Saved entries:

•••

/-! ### A core that stops (R308 to R312) -/

/-- The core's jobs that are not final, as participant or bank core (R228). -/
def coreJobs (s : State) (c : Nat) : Bool :=
  let cl := cluster s (clusterOf c)
  !isTeller c && (cl.mxq.any (fun j => j.parts.contains (unitOf c) || j.bank == bankOf s c)
    || cl.cpq.any (fun j => j.core == c))
/-- R185: a RECALL for a core's victim pages has not been served yet. -/
def recallBusy (s : State) (c : Nat) : Bool :=
  let x := core s c
  x.recalls && ((slotOf x 30).st != .idle || classQ x 30 != []
    || s.pending.any (fun e => match e with
      | .recallMessage m => m.dest == c
      | _ => false))
/-- R185: the cores can be bound: no RECALL has to be sent for them, and none is being served. -/
def vacant (s : State) (l : List Nat) : Bool := l.all (fun c => !(core s c).victim && !recallBusy s c)
/-- R309: a free core of the same kind, with room for the record bank that comes with the context of core `c`. -/
def freeCore (s : State) (c d : Nat) : Bool :=
  (unitOf c == 8) == (unitOf d == 8) && (core s d).launch.isNone && !s.moves.any (fun m => m.dst == d)
    && (List.range 9).all (fun u =>
      let e := coreAt (clusterOf d) u
      e == c || (core s e).launch.isNone || (core s e).bank != (core s c).bank)
    && ((cluster s (clusterOf d)).launch.isNone || (cluster s (clusterOf d)).launch == (core s c).launch)
/-- R228, R309: where a core can move now: a free core of its own cluster, else of another one. -/
def moveTo (s : State) (c : Nat) : Option Nat :=
  let near := (List.range 9).map (coreAt (clusterOf c))
  match near.find? (freeCore s c) with
  | some d => some d
  | none => if coreJobs s c then none else (List.range tellerBase).find? (freeCore s c)
/-- R86: the cycles left of a limit, and the limit of the cycles left. -/
def parkLeft (now : Nat) (t : Thread) : Thread := { t with parked := t.parked.map (fun e => (e.1.map (fun x => x - now), e.2)) }
def parkUntil (now : Nat) (t : Thread) : Thread := { t with parked := t.parked.map (fun e => (e.1.map (fun x => x + now), e.2)) }
def mapSlots (f : Thread → Thread) (x : Core) : Core := { x with slots := x.slots.map (fun e => (e.1, f e.2)) }

/-- The thread of this module that an answer goes to. -/
def toThread : ReplyTo → Option TRef
  | .thr a => some a
  | _ => none
/-- The threads whose arrivals a barrier unit holds. -/
def heldRefs (s : State) : List TRef :=
  s.clusters.flatMap (fun c => c.2.bars.flatMap (fun b => b.2.held.filterMap (fun h => h.rto.bind (fun e => toThread e.1))))
/-- The threads that wait for a search (R257, R258). -/
def searchRefs (s : State) : List TRef := s.searches.filterMap (fun g => match g.for_ with
  | .ldnn m => some m.rto
  | .stv .. => none)
/-- R249, R257: the next publication of an index waits for a search that is saved, as its launch is switched out. -/
def pubStands (s : State) (n : Nat) (x : GIndex) : Bool :=
  s.searches.all (fun g => g.index != n || standsOut s g) && match x.pubs.find? (fun p => p.seq == x.pub + 1) with
    | some p => p.done && !p.del && p.near.head?.any (fun k => (fget x.ents k).any (holdsOldest s n))
    | none => false
/-- The threads whose publication is saved with the engine. -/
def pubRefs (s : State) : List TRef := (s.grove.filter (fun e => pubStands s e.1 e.2)).flatMap (fun e => e.2.pubs.map (·.rto))
/-- The thread waits for an answer that comes before it is at rest; a request at a unit of another module is saved waiting there. -/
def awaits (t : Thread) : Bool :=
  match t.wait with
  | .reply .. => t.parked.isNone && !t.long
  | _ => false
/-- R86, R158, R186, R238, R257, R281: the threads that `p` names have their answers, but those that park, are held by a barrier
unit or wait for a search that is saved; their stores are acknowledged, the instructions that complete first have done so, the words that their
streams asked for are there. -/
def atRest (s : State) (p : TRef → Bool) (c : Nat) : Bool :=
  let x := core s c
  x.slots.all (fun e =>
    !p ⟨c, e.1⟩ || (e.2.stmOut == 0 && !x.sbuf.any (fun b => b.slot == e.1) && !finishing s ⟨c, e.1⟩
      && (!awaits e.2 || (heldRefs s ++ searchRefs s ++ pubRefs s).contains ⟨c, e.1⟩)))
    && x.streams.all (fun e => e.2.out == [] || !p ⟨c, e.2.owner⟩)
/-- R186, R227: no job that a stopped core holds awaits a word of another module. -/
def jobsRest (s : State) (cl : Nat) : Bool :=
  let x := cluster s cl
  x.mxq.all (fun j => j.rem != some none || !mxHeld s cl j) && x.cpq.all (fun j => j.rem != some none || !cpHeld s j)

/-! ### Which messages wait -/

/-- R347: the TAU that a request reaches. -/
def reqPa : Ev → Option Nat
  | .tauStore m => some m.pa
  | .tauRead r _ _ | .feRequest r _ _ _ _ | .lrqRequest r _ _ _ | .scqRequest r _ _ | .amoRequest r _ _ _ _ _
  | .amofRequest r _ _ | .amoxRequest r _ => some r.pa
  | _ => none
/-- R136, R152, R347: a chain step that waits: for a translation, for an overlapping store of its core, for its channel, or for a
place in the wait table. -/
def chainWaits (s : State) (m : ChldMsg) : Bool :=
  let va := chldVa m.v ((m.steps.drop m.k).headD 0)
  match chldTr s m va with
  | .miss => pageWaits s (chldCore s m) m.launch va
  | .pa pa => chldHeld s m pa || chanBusy s pa || ((tauRefuses s m.launch pa).isNone && !isFull s pa && !m.fail && waitFull s pa)
  | _ => false
/-- A line fill that waits: for a translation, for its channel, or, before its context leaves, for earlier accesses. -/
def fillWaits (s : State) (a : TRef) (va : Word) : Bool :=
  let t := thr s a
  let base := BitVec.ofNat 64 (va.toNat / 64 * 64)
  match if t.fw then Tr.pa base.toNat
    else trIn s (tlbFind (core s a.core).tlb (isTeller a.core) t.launch base) base needX with
  | .miss => pageWaits s a.core t.launch base
  | .remote _ _ => !moveReady s a
  | .pa pa => chanBusy s pa
  | .trap _ => false
/-- R287: an accepted `stv` or `dlv` waits for the vault. -/
def groveWaits (s : State) (i : Nat) (slot : GIndex → Option Nat) : Bool :=
  match fget s.grove i with
  | some x => (slot x).any (fun n => granulesStall s (acceptGranules s i x n))
  | none => false
/-- R347: a request waits at a Grove engine for a channel, of the header or of the entries that it reads. -/
def groveChan (s : State) (i : Nat) (l : GIndex → List Nat) : Bool :=
  (fget s.grove i).any (fun x => (headerGranules s i x ++ l x).any (fun g => chanBusy s (256 * g)))
/-- R74: the launch of a request from another module, by its domain job number; a number that no launch here has owns no
frame. -/
def hereLaunch (s : State) (l : Option Nat) : Option Nat :=
  l.map (fun d => ((s.launches.find? (fun e => e.2.djob == some d)).map (·.1)).getD 0xFFFF)
def hereReq (s : State) (r : TauReq) : TauReq := { r with launch := hereLaunch s r.launch }
/-- R158: a chain of a requester is on its way here and does not wait. -/
def chainRuns (s : State) (rto : ReplyTo) : Bool :=
  s.pending.any (fun e => match e with
    | .chldStep m => m.rto == rto && !chainWaits s m
    | _ => false)
/-- R347: a channel is out of service. -/
def chanOut (s : State) : Bool := s.stks.any (fun e => e.2.busy && !e.2.deferd)
/-- R287, R347: the command processors' work on launches that changes device memory waits: a vault is full to the mark, or a channel is
out of service (log entry 27). -/
def cpStalls (s : State) : Bool :=
  chanOut s || (s.sl.phase == .open_ && s.vaults.any (fun e => decide (3014656 ≤ e.2.length)))
/-- R158, R287, R312, R347: a packet waits at its unit: a write at its TAU, the withdrawal of a chain until the chain itself waits, the
request of a thread whose home is switched out. -/
def packetWaits (s : State) : PktBody → Bool
  | .write r _ => chanBusy s r.pa || changeWaits s (hereLaunch s r.launch) r.pa
  | .unjob rto => chainRuns s rto
  | .roles _ => cpStalls s
  | .jobReq m => outNamed s (whereIs s isAway m.home).core
  | .arrive m => outNamed s (whereIs s isAway (tagRef m.cluster)).core
  | .barw m => outNamed s (whereIs s isAway (tagRef m.cluster)).core
  | .bart a _ _ _ _ => outNamed s (whereIs s isAway a).core
  | _ => false
/-- R290: a packet sent in an interval after this one. -/
def fromLater (s : State) (p : Packet) : Bool :=
  let d := (p.ivl + 2 ^ 32 - ivl s) % 2 ^ 32
  d != 0 && decide (d < 2 ^ 31)
/-- A message in flight that would only wait: on a vault, a wait table, a miss, a channel, a guest slot, a held arrival, a SHOOT's
requests, a launch that is switched out, a core that stops, or the commit of a seal (R290). -/
def blocked (s : State) (e : Ev) : Bool :=
  (reqPa e).any (chanBusy s) || match e with
  | .tauStore m => changeWaits s m.launch m.pa
  | .feRequest r op _ _ _ =>
    (tauRefuses s r.launch r.pa).isNone
      && (if (match feWants op with
            | none => true
            | some f => isFull s r.pa == f)
          then feChanges op && vaultStalls s r.pa else waitFull s r.pa)
  | .lrqRequest r _ _ _ => (tauRefuses s r.launch r.pa).isNone && resvOf s (r.pa / 8) != [] && waitFull s r.pa
  | .scqRequest r _ _ => changeWaits s r.launch r.pa
  | .amoRequest r op uns x y _ => changeWaits s r.launch r.pa && (amoNew op uns (physRead s r.pa 8) x y).isSome
  | .amofRequest r _ _ => changeWaits s r.launch r.pa
  | .amoxRequest r _ => changeWaits s r.launch r.pa
  | .chldStep m => chainWaits s m
  | .lineFill a va => fillWaits s a va
  | .ldnnAccept m => groveChan s m.index (fun x => entryPointGranules s m.index x (m.ef == 0) m.ep.toNat (ldnnSnap x m))
  | .stvAccept m => groveWaits s m.index (fun x => if x.used < x.cap then some x.used else none)
      || groveChan s m.index (fun x => entryPointGranules s m.index x false 0 x.pub)
  | .dlvAccept m => groveWaits s m.index (fun x => (dlvEntry x m).map (·.1)) || groveChan s m.index (fun _ => [])
  | .ixverAccept m | .ixsnapAccept m => groveChan s m.index (fun _ => [])
  | .update m => (tellerSlot s m.teller).isNone
  | .reply a _ | .updateAck a | .freeMessage a => outNamed s a.core
  | .contextShipment m => (m.toHome && outNamed s (shipHome s m).core) || !m.toHome && shipAllowed s m.op && (tellerSlot s m.teller).isNone
  | .arrive m => decide (64 ≤ heldCount s m.cluster) && arrRes (bar s m.cluster m.bar) m.auto m.phase == .hold
  | .shootMessage m => m.gone.isSome && shootHeld s m
  | .packet p => fromLater s p || packetWaits s p.body
  | _ => false
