/-! ## Compressed instructions -/

def encI (imm rs1 f3 rd op : Nat) : Nat := imm % 2 ^ 12 * 2 ^ 20 + rs1 * 2 ^ 15 + f3 * 2 ^ 12 + rd * 2 ^ 7 + op
def encR (f7 rs2 rs1 f3 rd op : Nat) : Nat := encI (f7 * 32 + rs2) rs1 f3 rd op
def encS (imm rs2 rs1 f3 op : Nat) : Nat := encR (rvBits imm 11 5) rs2 rs1 f3 (imm % 32) op
/-- The low `n` bits of a signed immediate of `m` bits. -/
def widen (m n x : Nat) : Nat := if x.testBit (m - 1) then x + (2 ^ n - 2 ^ m) else x
def encB (imm rs1 f3 : Nat) : Nat :=
  encR (rvBits imm 12 12 * 64 + rvBits imm 10 5) 0 rs1 f3 (rvBits imm 4 1 * 2 + rvBits imm 11 11) 0x63
def encJ (imm rd : Nat) : Nat :=
  rvBits imm 20 20 * 2 ^ 31 + rvBits imm 10 1 * 2 ^ 21 + rvBits imm 11 11 * 2 ^ 20 + rvBits imm 19 12 * 2 ^ 12 + rd * 2 ^ 7 + 0x6F
/-- Quadrant 0: the addresses of the stack, loads and stores. -/
def expand0 (w : Nat) : Option Nat :=
  let rd := 8 + rvBits w 4 2
  let rs := 8 + rvBits w 9 7
  let d := rvBits w 12 10 * 8 + rvBits w 6 5 * 64
  let h := rvBits w 12 10 * 8 + rvBits w 6 6 * 4 + rvBits w 5 5 * 64
  match w / 2 ^ 13 with
  | 0 =>
    let imm := rvBits w 12 11 * 16 + rvBits w 10 7 * 64 + rvBits w 6 6 * 4 + rvBits w 5 5 * 8
    if imm = 0 then none else some (encI imm 2 0 rd 0x13)
  | 1 => some (encI d rs 3 rd 0x07)
  | 2 => some (encI h rs 2 rd 0x03)
  | 3 => some (encI d rs 3 rd 0x03)
  | 5 => some (encS d rd rs 3 0x27)
  | 6 => some (encS h rd rs 2 0x23)
  | 7 => some (encS d rd rs 3 0x23)
  | _ => none
/-- Quadrant 1: arithmetic, jumps and branches. -/
def expand1 (w : Nat) : Option Nat :=
  let rd := rvBits w 11 7
  let rc := 8 + rvBits w 9 7
  let rt := 8 + rvBits w 4 2
  let raw := rvBits w 12 12 * 32 + rvBits w 6 2
  let imm := widen 6 12 raw
  let far := rvBits w 12 12 * 256 + rvBits w 11 10 * 8 + rvBits w 6 5 * 64 + rvBits w 4 3 * 2 + rvBits w 2 2 * 32
  match w / 2 ^ 13 with
  | 0 => some (encI imm rd 0 rd 0x13)
  | 1 => if rd = 0 then none else some (encI imm rd 0 rd 0x1B)
  | 2 => some (encI imm 0 0 rd 0x13)
  | 3 =>
    if raw = 0 then none
    else if rd = 2 then
      let x := rvBits w 12 12 * 512 + rvBits w 6 6 * 16 + rvBits w 5 5 * 64 + rvBits w 4 3 * 128 + rvBits w 2 2 * 32
      some (encI (widen 10 12 x) 2 0 2 0x13)
    else some (widen 6 20 raw * 2 ^ 12 + rd * 2 ^ 7 + 0x37)
  | 4 => match rvBits w 11 10 with
    | 0 => some (encI raw rc 5 rc 0x13)
    | 1 => some (encI (raw + 0x400) rc 5 rc 0x13)
    | 2 => some (encI imm rc 7 rc 0x13)
    | _ => match rvBits w 12 12, rvBits w 6 5 with
      | 0, 0 => some (encR 0x20 rt rc 0 rc 0x33)
      | 0, 1 => some (encR 0 rt rc 4 rc 0x33)
      | 0, 2 => some (encR 0 rt rc 6 rc 0x33)
      | 0, _ => some (encR 0 rt rc 7 rc 0x33)
      | _, 0 => some (encR 0x20 rt rc 0 rc 0x3B)
      | _, 1 => some (encR 0 rt rc 0 rc 0x3B)
      | _, _ => none
  | 5 =>
    let x := rvBits w 12 12 * 2 ^ 11 + rvBits w 11 11 * 16 + rvBits w 10 9 * 256 + rvBits w 8 8 * 1024 + rvBits w 7 7 * 64
      + rvBits w 6 6 * 128 + rvBits w 5 3 * 2 + rvBits w 2 2 * 32
    some (encJ (widen 12 21 x) 0)
  | 6 => some (encB (widen 9 13 far) rc 0)
  | _ => some (encB (widen 9 13 far) rc 1)
/-- Quadrant 2: the stack, moves and register jumps. -/
def expand2 (w : Nat) : Option Nat :=
  let rd := rvBits w 11 7
  let rt := rvBits w 6 2
  let ld := rvBits w 12 12 * 32 + rvBits w 6 5 * 8 + rvBits w 4 2 * 64
  let lw := rvBits w 12 12 * 32 + rvBits w 6 4 * 4 + rvBits w 3 2 * 64
  let sd := rvBits w 12 10 * 8 + rvBits w 9 7 * 64
  let sw := rvBits w 12 9 * 4 + rvBits w 8 7 * 64
  match w / 2 ^ 13 with
  | 0 => some (encI (rvBits w 12 12 * 32 + rt) rd 1 rd 0x13)
  | 1 => some (encI ld 2 3 rd 0x07)
  | 2 => if rd = 0 then none else some (encI lw 2 2 rd 0x03)
  | 3 => if rd = 0 then none else some (encI ld 2 3 rd 0x03)
  | 4 =>
    if rvBits w 12 12 = 0 then
      if rt ≠ 0 then some (encR 0 rt 0 0 rd 0x33) else if rd = 0 then none else some (encI 0 rd 0 0 0x67)
    else if rt ≠ 0 then some (encR 0 rt rd 0 rd 0x33)
    else if rd = 0 then some 0x00100073 else some (encI 0 rd 0 1 0x67)
  | 5 => some (encS sd rt 2 3 0x27)
  | 6 => some (encS sw rt 2 2 0x23)
  | _ => some (encS sd rt 2 3 0x23)
/-- The instruction of 32 bits that a compressed one stands for. -/
def expandC (w : Nat) : Option Nat :=
  match w % 4 with
  | 0 => expand0 w
  | 1 => expand1 w
  | _ => expand2 w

•••

> **DIRECTIONS**:
Beginning at the first line of the data above, retype each line until you reach the line containing "being served. -/", and include that one too. Add nothing else.

> **TASK OUTPUT**:
/-! ### A core that stops (R308 to R312) -/

/-- The core's jobs that are not final, as participant or bank core (R228). -/
def coreJobs (s : State) (c : Nat) : Bool :=
  let cl := cluster s (clusterOf c)
  !isTeller c && (cl.mxq.any (fun j => j.parts.contains (unitOf c) || j.bank == bankOf s c)
    || cl.cpq.any (fun j => j.core == c))
/-- R185: a RECALL for a core's victim pages has not been served yet. -/
def recallBusy (s : State) (c : Nat) : Bool :=
  let x := core s c
  x.recalls && ((slotOf x 30).st != .idle || classQ x 30 != []
    || s.pending.any (fun e => match e with
      | .recallMessage m => m.dest == c
      | _ => false))
/-- R185: the cores can be bound: no RECALL has to be sent for them, and none is being served. -/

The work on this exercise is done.